───── Data under study

theorem State.pllLoadBegin_touches (s : State) : Touches 74416147 s s.pllLoadBegin := by
  unfold State.pllLoadBegin
  repeat' first
    | exact rfl
    | with_reducible assumption
    | with_reducible exact Touches.refl _ _
    | (extract_lets +onlyGivenNames s1; refine Touches.cut (x := s1) ?_ ?_; (on_goal 1 => subst s1); (on_goal 2 => (intro h1; clear_value s1)))
    | (extract_lets +onlyGivenNames v1; clear_value v1)
    | (with_reducible apply Touches.seq (State.putPl_touches ..))
    | (with_reducible apply Touches.seq (State.pllMute_touches ..))
    | (with_reducible apply Touches.seq (State.clr_touches ..))
    | (with_reducible apply Touches.seq (State.drawn_touches ..))
    | (with_reducible apply Touches.seq (State.put_touches ..))
    | (with_reducible apply Touches.seq (State.loadRatio_touches ..))
    | (with_reducible apply Touches.upd_pll)
    | (with_reducible apply Touches.each)
    | (intro x; intros; try beta_reduce)

theorem State.lpllReset_touches (s : State) (n : Nat) : Touches 67141634 s (s.lpllReset n) := by
  unfold State.lpllReset
  repeat' first
    | exact rfl
    | with_reducible assumption
    | with_reducible exact Touches.refl _ _
    | (extract_lets +onlyGivenNames s1; refine Touches.cut (x := s1) ?_ ?_; (on_goal 1 => subst s1); (on_goal 2 => (intro h1; clear_value s1)))
    | (extract_lets +onlyGivenNames v1; clear_value v1)
    | (with_reducible apply Touches.seq (State.clr_touches ..))
    | (with_reducible apply Touches.seq (State.putLane_touches ..))
    | (with_reducible apply Touches.upd_pll)
    | (with_reducible apply Touches.each)
    | (with_reducible apply Touches.iff)
    | (intro x; intros; try beta_reduce)

theorem State.pllEndPhase_touches (s : State) : Touches 74416147 s s.pllEndPhase := by
  unfold State.pllEndPhase
  repeat' first
    | exact rfl
    | with_reducible assumption
    | with_reducible exact Touches.refl _ _
    | (extract_lets +onlyGivenNames s1; refine Touches.cut (x := s1) ?_ ?_; (on_goal 1 => subst s1); (on_goal 2 => (intro h1; clear_value s1)))
    | (extract_lets +onlyGivenNames v1; clear_value v1)
    | (with_reducible apply Touches.seq (State.lpllReset_touches ..))
    | (with_reducible apply Touches.seq (State.pllMute_touches ..))
    | (with_reducible apply Touches.seq (State.pllTake_touches ..))
    | (with_reducible apply Touches.upd_pll)
    | (with_reducible apply Touches.each)
    | (intro x; intros; try beta_reduce)

theorem State.pllRetention_touches (s : State) : Touches 74416147 s s.pllRetention := by
  unfold State.pllRetention
  repeat' first
    | exact rfl
    | with_reducible assumption
    | with_reducible exact Touches.refl _ _
    | (extract_lets +onlyGivenNames s1; refine Touches.cut (x := s1) ?_ ?_; (on_goal 1 => subst s1); (on_goal 2 => (intro h1; clear_value s1)))
    | (extract_lets +onlyGivenNames v1; clear_value v1)
    | (with_reducible apply Touches.seq (State.pllMute_touches ..))
    | (with_reducible apply Touches.upd_pll)
    | (with_reducible apply Touches.each)
    | (intro x; intros; try beta_reduce)

theorem State.pllWake_touches (s : State) : Touches 67141634 s s.pllWake := by
  unfold State.pllWake
  repeat' first
    | exact rfl
    | with_reducible assumption
    | with_reducible exact Touches.refl _ _
    | (extract_lets +onlyGivenNames s1; refine Touches.cut (x := s1) ?_ ?_; (on_goal 1 => subst s1); (on_goal 2 => (intro h1; clear_value s1)))
    | (extract_lets +onlyGivenNames v1; clear_value v1)
    | (with_reducible apply Touches.seq (State.lpllReset_touches ..))
    | (with_reducible apply Touches.seq (State.pllTake_touches ..))
    | (with_reducible apply Touches.seq (State.putPl_touches ..))
    | (with_reducible apply Touches.seq (State.put_touches ..))
    | (with_reducible apply Touches.each)
    | (with_reducible apply Touches.ite)
    | (intro x; intros; try beta_reduce)
    | split

end Sys2Proof.Machine
end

──────────

* What you have to do *
Your answer should be each line of the data that contains the word "theorem", copied as it stands.

* Response *
theorem State.pllLoadBegin_touches (s : State) : Touches 74416147 s s.pllLoadBegin := by
theorem State.lpllReset_touches (s : State) (n : Nat) : Touches 67141634 s (s.lpllReset n) := by
theorem State.pllEndPhase_touches (s : State) : Touches 74416147 s s.pllEndPhase := by
theorem State.pllRetention_touches (s : State) : Touches 74416147 s s.pllRetention := by
theorem State.pllWake_touches (s : State) : Touches 67141634 s s.pllWake := by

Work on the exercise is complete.